The method comprises contacting the antagonist of the IGF-1R or the chimeric polypeptide with the tissue so as to reduce the immune suppression and increase the immune cytotoxicity in the contacted tissue. The reduction in the immune suppression and the increase in the immune cytotoxicity is observed with respect to a control tissue (which also exhibits a comparable state of immune suppression to the tissue prior to the contact) which was not contacted with the antagonist of the IGF-1R or the chimeric polypeptide. The antagonist of the IGF-1R or the chimeric polypeptide can be administered to a subject comprising the tissue so as to allow the contact between the tissue and the antagonist of the IGF-1R or the chimeric polypeptide. In some embodiments, the tissue is in vitro or ex vivo. In some embodiments, the tissue can be present in a subject. In further embodiments, the tissue can comprise one or more malignant tumor which creates, in its micro-environment, a state of immune suppression. In some embodiments, the malignant tumor is a metastatic tumor. In yet additional embodiments, the malignant tumor is from a pancreatic carcinoma. In yet additional embodiments, the malignant tumor is a liver metastasis (which can, in some embodiments, be from a pancreatic carcinoma).

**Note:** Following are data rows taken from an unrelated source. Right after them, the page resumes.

/-- An update agrees on agreeing machines if it does on every machine with other values in those fields. -/
theorem AgreeButUnread.update {s t : State} (h : AgreeButUnread s t) (f : State → State)
    (hf : ∀ log w j, AgreeButUnread (f s) (f (s.withUnread log w j))) : AgreeButUnread (f s) (f t) := by
  have ht : t = s.withUnread t.diag t.rom.writeable t.japanese := h
  rw [ht]
  exact hf _ _ _

theorem agreeButUnread_keptByUpdates : KeptByUpdates AgreeButUnread where
  agree h := h
  raise d h := h.update (·.raise d) fun _ _ _ => rfl
  emit e h := h.update (·.emit e) fun _ _ _ => rfl
  moveTo p h := h.update (·.moveTo p) fun _ _ _ => rfl
  answer r h := h.update (·.answer r) fun _ _ _ => rfl
  setEnv e h := h.update (·.setEnv e) fun _ _ _ => rfl
  setVdp v h := h.update (·.setVdp v) fun _ _ _ => rfl
  setPort n p h := h.update (·.setPort n p) fun _ _ _ => rfl
  writeWork b _ h := h.update (·.writeWork _ b) fun _ _ _ => rfl
  writeSecondary b _ h := h.update (·.writeSecondary _ b) fun _ _ _ => rfl

section
variable {s t : State} (h : AgreeButUnread s t)
include h

theorem AgreeButUnread.initialise : AgreeButUnread (initialise s) (initialise t) := by
  have hv : AgreeButUnread (vdpInit s) (vdpInit t) := agreeButUnread_keptByUpdates.vdpInit h
  unfold Machine.initialise
  dsimp only
  rw [hv.cfg]
  split
  · exact hv.update (fun u => { zeroStore u with diag := [], initialised := true }) fun _ _ _ => rfl
  · exact hv.update (fun u => { drawStore u with diag := [], initialised := true }) fun _ _ _ => rfl

theorem AgreeButUnread.installRom (bytes : List Byte) (length : Nat) :
    AgreeButUnread (installRom bytes length s) (installRom bytes length t) := by
  unfold Machine.installRom
  rw [h.cfg]
  split
  · exact agreeButUnread_keptByUpdates.raise _ h
  · exact h.update
      (fun u => u.setRom { u.rom with buffer := u.rom.buffer.copyIn 0 (bytes.take length), size := length })
      fun _ _ _ => rfl

/-- No instruction reads the log, `S.rom.writeable` or `S.japanese`. -/
theorem AgreeButUnread.exec (i : Instr) : OutcomesAgree AgreeButUnread (exec i s) (exec i t) := by
  have k := agreeButUnread_keptByUpdates
  cases hi : i.configures with
  | false => exact k.exec hi h
  | true =>
    obtain rfl | ⟨bytes, length, rfl⟩ | ⟨b, rfl⟩ | ⟨b, rfl⟩ | ⟨b, rfl⟩ := Instr.configures_cases hi
    · change OutcomesAgree AgreeButUnread (execInit s) (execInit t)
      refine k.hostCall h ?_
      rw [h.initialised]
      split
      · rfl
      · exact k.answerNothing h.initialise
    · change OutcomesAgree AgreeButUnread (execInstallRom bytes length s) (execInstallRom bytes length t)
      refine k.hostCall h ?_
      split
      · rfl
      · exact k.answerNothing (h.installRom bytes length)
    · change OutcomesAgree AgreeButUnread (execSetRomWriteable b s) (execSetRomWriteable b t)
      exact k.hostCall h <| k.answerNothing <|
        h.update (fun u => u.setRom { u.rom with writeable := hostFlag b }) fun _ _ _ => rfl
    · change OutcomesAgree AgreeButUnread (execSetPal b s) (execSetPal b t)
      exact k.hostCall h <| k.answerNothing <| h.update (fun u => { u with pal := hostFlag b }) fun _ _ _ => rfl
    · change OutcomesAgree AgreeButUnread (execSetJapanese b s) (execSetJapanese b t)
      exact k.hostCall h <| k.answerNothing <| h.update (fun u => { u with japanese := hostFlag b }) fun _ _ _ => rfl

end

/-! ### What every instruction that writes no configuration keeps -/

/-- What serving leaves of the machine it began from: the configuration, the canonical form of both RAMs, and the log
but for events appended. -/
structure ServedFrom (s t : State) : Prop where
  configuration : SameConfiguration s t
  work          : s.workRam.wf 0x10000 = true → t.workRam.wf 0x10000 = true
  secondary     : s.secondaryRam.wf 0x2000 = true → t.secondaryRam.wf 0x2000 = true
  log           : s.diag <+: t.diag

theorem ServedFrom.trans {s t u : State} (h : ServedFrom s t) (k : ServedFrom t u) : ServedFrom s u :=
  ⟨h.configuration.trans k.configuration, k.work ∘ h.work, k.secondary ∘ h.secondary, h.log.trans k.log⟩

theorem SameStore.servedFrom {s t : State} (h : SameStore s t) (hlog : s.diag <+: t.diag) : ServedFrom s t :=
  ⟨h.configuration, by rw [h.workRam]; exact id, by rw [h.secondaryRam]; exact id, hlog⟩

theorem ServedFrom.refl (s : State) : ServedFrom s s := (SameStore.refl s).servedFrom List.prefix_rfl

/-- The invariant of 10_state.md R38 is kept by what keeps the configuration and the arrays' form. -/
theorem ServedFrom.inv {s t : State} (h : ServedFrom s t) (hs : s.Inv) : t.Inv where
  params := by rw [h.configuration.cfg]; exact hs.params
  romSize := by rw [h.configuration.cfg, h.configuration.rom]; exact hs.romSize
  romBuffer := by rw [h.configuration.cfg, h.configuration.rom]; exact hs.romBuffer
  work := h.work hs.work
  secondary := h.secondary hs.secondary

/-- One machine compared with itself: a relation kept is a property kept. -/
theorem servedFrom_keptByUpdates (s₀ : State) : KeptByUpdates fun s t => t = s ∧ ServedFrom s₀ s where
  agree h := h.1 ▸ .refl _
  raise d h := ⟨congrArg (·.raise d) h.1, h.2.trans ((sameStore_raise _ d).servedFrom (List.prefix_append _ _))⟩
  emit e h := ⟨congrArg (·.emit e) h.1, h.2.trans ((sameStore_emit _ e).servedFrom List.prefix_rfl)⟩
  moveTo p h :=
    ⟨congrArg (·.moveTo p) h.1, h.2.trans ⟨sameConfiguration_moveTo _ p, id, id, List.prefix_rfl⟩⟩
  answer r h := ⟨congrArg (·.answer r) h.1, h.2.trans ((sameStore_answer _ r).servedFrom List.prefix_rfl)⟩
  setEnv e h := ⟨congrArg (·.setEnv e) h.1, h.2.trans ((sameStore_setEnv _ e).servedFrom List.prefix_rfl)⟩
  setVdp v h :=
    ⟨congrArg (·.setVdp v) h.1, h.2.trans ⟨⟨rfl, rfl, rfl, rfl, rfl, rfl⟩, id, id, List.prefix_rfl⟩⟩
  setPort n p h :=
    ⟨congrArg (·.setPort n p) h.1, h.2.trans ⟨⟨rfl, rfl, rfl, rfl, rfl, rfl⟩, id, id, List.prefix_rfl⟩⟩
  writeWork {_ _ i} b hi h :=
    ⟨congrArg (·.writeWork i b) h.1,
      h.2.trans ⟨⟨rfl, rfl, rfl, rfl, rfl, rfl⟩, (Memory.write_wf · hi b), id, List.prefix_rfl⟩⟩
  writeSecondary {_ _ i} b hi h :=
    ⟨congrArg (·.writeSecondary i b) h.1,
      h.2.trans ⟨⟨rfl, rfl, rfl, rfl, rfl, rfl⟩, id, (Memory.write_wf · hi b), List.prefix_rfl⟩⟩

theorem servedFrom_exec {i : Instr} {s t : State} (hi : i.configures = false) (h : exec i s = .next t) :
    ServedFrom s t := by
  have hagree := (servedFrom_keptByUpdates s).exec hi ⟨rfl, .refl s⟩
  rw [h] at hagree
  exact hagree.2

/-! ### What the operations that write the configuration do -/

/-- A host call that answers a next state was made outside a frame, and ran. -/
theorem eq_next_of_hostCall {s t : State} {c : State → Host.Outcome State Fault Refusal}
    (h : hostCall s c = .next t) : c s = .next t := by
  unfold hostCall at h
  split at h
  · cases h
  · exact h

/-- What an instruction can do to the machine, whole. -/
theorem exec_next {i : Instr} {s t : State} (h : exec i s = .next t) :
    ServedFrom s t ∨
    (i = .init ∧ t = (initialise s).answer .nothing) ∨
    (∃ bytes length, i = .installRom bytes length ∧ t = (installRom bytes length s).answer .nothing) ∨
    (∃ b, i = .setRomWriteable b ∧ t = (s.setRom { s.rom with writeable := hostFlag b }).answer .nothing) ∨
    (∃ b, i = .setPal b ∧ t = { s with pal := hostFlag b }.answer .nothing) ∨
    ∃ b, i = .setJapanese b ∧ t = { s with japanese := hostFlag b }.answer .nothing := by
  cases hi : i.configures with
  | false => exact .inl (servedFrom_exec hi h)
  | true =>
    refine .inr ?_
    obtain rfl | ⟨bytes, length, rfl⟩ | ⟨b, rfl⟩ | ⟨b, rfl⟩ | ⟨b, rfl⟩ := Instr.configures_cases hi
    · have hrun := eq_next_of_hostCall (show execInit s = .next t from h)
      split at hrun
      · cases hrun
      · cases hrun
        exact .inl ⟨rfl, rfl⟩
    · have hrun := eq_next_of_hostCall (show execInstallRom bytes length s = .next t from h)
      split at hrun
      · cases hrun
      · cases hrun
        exact .inr (.inl ⟨bytes, length, rfl, rfl⟩)
    · cases eq_next_of_hostCall (show execSetRomWriteable b s = .next t from h)
      exact .inr (.inr (.inl ⟨b, rfl, rfl⟩))
    · cases eq_next_of_hostCall (show execSetPal b s = .next t from h)
      exact .inr (.inr (.inr (.inl ⟨b, rfl, rfl⟩)))
    · cases eq_next_of_hostCall (show execSetJapanese b s = .next t from h)
      exact .inr (.inr (.inr (.inr ⟨b, rfl, rfl⟩)))

theorem initialise_cfg (s : State) : (initialise s).cfg = s.cfg := by
  unfold initialise
  dsimp only
  split <;> rfl

/-- `INIT` meets the invariant whatever `INIT_ZEROES_STORE` is: its arrays list nothing, and a drawn size keeps the
bound of 10_state.md R22. -/
theorem State.Inv.initialise {s : State} (h : s.Inv) : (initialise s).Inv := by
  unfold Machine.initialise
  dsimp only
  split
  · exact ⟨h.params, Nat.zero_le _, Memory.wf_nil _ _, Memory.wf_nil _ _, Memory.wf_nil _ _⟩
  · exact ⟨h.params, Nat.le_of_lt_succ (Nat.mod_lt _ (Nat.succ_pos _)), Memory.wf_nil _ _, Memory.wf_nil _ _,
      Memory.wf_nil _ _⟩

theorem State.Inv.installRom {s : State} (h : s.Inv) (bytes : List Byte) (length : Nat) :
    (installRom bytes length s).Inv := by
  unfold Machine.installRom
  split
  · exact ⟨h.params, h.romSize, h.romBuffer, h.work, h.secondary⟩
  · next hfits =>
    have hcopied : (bytes.take length).length ≤ length := List.length_take_le _ _
    have hsize : length ≤ s.cfg.romCapacity := Nat.le_of_not_lt hfits
    have hbuffer := Memory.copyIn_wf (i := 0) (bytes.take length) h.romBuffer (by omega)
    exact ⟨h.params, hsize, hbuffer, h.work, h.secondary⟩

theorem State.Inv.exec {i : Instr} {s t : State} (hs : s.Inv) (h : exec i s = .next t) : t.Inv := by
  obtain hserved | ⟨-, rfl⟩ | ⟨bytes, length, -, rfl⟩ | ⟨b, -, rfl⟩ | ⟨b, -, rfl⟩ | ⟨b, -, rfl⟩ := exec_next h
  · exact hserved.inv hs
  · exact ((sameStore_answer _ _).servedFrom List.prefix_rfl).inv hs.initialise
  · exact ((sameStore_answer _ _).servedFrom List.prefix_rfl).inv (hs.installRom bytes length)
  · exact ⟨hs.params, hs.romSize, hs.romBuffer, hs.work, hs.secondary⟩
  · exact ⟨hs.params, hs.romSize, hs.romBuffer, hs.work, hs.secondary⟩
  · exact ⟨hs.params, hs.romSize, hs.romBuffer, hs.work, hs.secondary⟩

end Sys2Proof.Machine

open Sys2Proof Sys2Proof.Machine

/-- Settles O55: a step performs one instruction, and each keeps the invariant. -/
theorem stepKeepsInv : Obligations.StepKeepsInv := by
  intro s t hs h
  unfold step at h
  split at h
  · cases h
  · split at h
    · cases h
    · next rest _ _ _ _ =>
      have hrest : { s with pending := rest }.Inv := ⟨hs.params, hs.romSize, hs.romBuffer, hs.work, hs.secondary⟩
      exact hrest.exec h

/-- Settles O57: the request and its decoding read neither field, and no instruction does. -/
theorem unreadFieldsDoNotInfluenceSteps : Obligations.UnreadFieldsDoNotInfluenceSteps := by
  intro s t h
  unfold step
  rw [h.pending, h.romSize]
  split
  · rfl
  · next r rest _ =>
    split
    · rfl
    · exact (h.update (fun u => { u with pending := rest }) fun _ _ _ => rfl).exec _

/-- Settles O56: by the cases of `exec_next`. -/
theorem onlyOwnOperationsWriteRomAndFlags : Obligations.OnlyOwnOperationsWriteRomAndFlags := by
  intro i s t h
  obtain hserved | ⟨rfl, rfl⟩ | ⟨bytes, length, rfl, rfl⟩ | ⟨b, rfl, rfl⟩ | ⟨b, rfl, rfl⟩ | ⟨b, rfl, rfl⟩ := exec_next h
  · obtain ⟨hcfg, hrom, hpal, hjapanese, -, -⟩ := hserved.configuration
    simp [hcfg, hrom, hpal, hjapanese]
  · simp [initialise_cfg]
  · unfold installRom
    split <;> simp
  · simp
  · simp
  · simp

/-- Settles O58: by the cases of `exec_next`; an oversized ROM is the one event a host operation logs itself. -/
theorem diagnosticsAreAppendOnly : Obligations.DiagnosticsAreAppendOnly := by
  intro i s t h
  obtain hserved | ⟨rfl, -⟩ | ⟨bytes, length, -, rfl⟩ | ⟨b, -, rfl⟩ | ⟨b, -, rfl⟩ | ⟨b, -, rfl⟩ := exec_next h
  · obtain ⟨ds, hds⟩ := hserved.log
    exact .inr ⟨ds, hds.symm⟩
  · exact .inl rfl
  · refine .inr ?_
    unfold installRom
    split
    · exact ⟨_, rfl⟩
    · exact ⟨[], by simp⟩
  · exact .inr ⟨[], by simp⟩
  · exact .inr ⟨[], by simp⟩
  · exact .inr ⟨[], by simp⟩

/-- Settles O53: `State.reset` lists no byte, and every index of such an array reads 0. -/
theorem resetStoreIsR39 : Obligations.ResetStoreIsR39 := by
  refine ⟨Memory.read_zeroes, rfl, rfl, Memory.read_zeroes, Memory.read_zeroes, fun n => ?_, rfl, rfl, rfl⟩
  cases n <;> rfl

/-- Settles O54: the parameters by evaluation, the arrays by `reset_memories_wf`. -/
theorem resetMeetsInv : Obligations.ResetMeetsInv := by
  obtain ⟨hrom, hwork, hsecondary⟩ := reset_memories_wf
  exact ⟨by decide, Nat.zero_le _, hrom, hwork, hsecondary⟩
end

section
/-! PROOFS. A word in work RAM: what a two-lane write stores, a two-lane read and a peek answer, at every mirror
(20_memory.md R52, R63, R72), and between the transactions of one CPU call (R59, R67, R70). -/

namespace Sys2Proof.Machine

/-- The two lanes of a word, joined again. -/
theorem joinBytes_highByte_lowByte (w : Word) : joinBytes (highByte w) (lowByte w) = w :=
  (BitVec.extractLsb'_append_extractLsb'_eq_extractLsb' (by decide)).trans BitVec.extractLsb'_eq_self

theorem workWord_both (a : Addr) (s : State) :
    workWord .both a s = joinBytes (s.workRam.read (workHigh a)) (s.workRam.read (workLow a)) := rfl

theorem wrWram_both (a : Addr) (v : Word) (s : State) :
    wrWram .both a v s = (s.writeWork (workHigh a) (highByte v)).writeWork (workLow a) (lowByte v) := rfl

/-- The two lanes of a word are two different cells, also where the low lane wraps to index 0. -/
theorem workHigh_ne_workLow (a : Addr) : workHigh a ≠ workLow a := by
  unfold workHigh workLow
  omega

In some embodiments, the method can be used to reduce the immune suppression by reducing the amount or the level of myeloid derived suppressor cells, immunosuppressive (N2) neutrophils and/or anti-inflammatory immunosuppressive (M2) tumor-associate macrophages in the tissue (for example in the micro-environment of the malignant tumor). As such, in some embodiments, the method can include determining in the tissue, prior and/or after the contact with the antagonist of the IGF-1R or the chimeric polypeptide, the amount or the level of immune suppressive cells such as, for example, myeloid derived suppressor cells, immunosuppressive (N2) neutrophils and/or anti-inflammatory immunosuppressive (M2) tumor-associate macrophages in the tissue While also increasing the antigen-presenting potential of dendritic cells. When the tissue is the liver and the immune suppression is caused, at least in part, by the presence of a metastasis (such as, for example, a liver metastasis of a pancreatic carcinoma), the method can be used to decrease the activation of hepatic stellate cells (or stromal cells) in the tissue. In additional embodiments, the methods can be used to decrease in the tissue CD11b+, Ly6G+ and Ly6C+ immune cells, CD163+ immune cells, and/or CD206+ immune cells (for example in the micro-environment of the malignant tumor). As such, in some embodiments, the method can include determining in the tissue, prior and/or after the contact with the antagonist of the IGF-1R or the chimeric polypeptide, the amount or the level of immune suppressive cells such as, for example, CD11b+, Ly6G+ and Ly6C+ immune cells, CD163+ immune cells and/or CD206+ immune cells in the tissue.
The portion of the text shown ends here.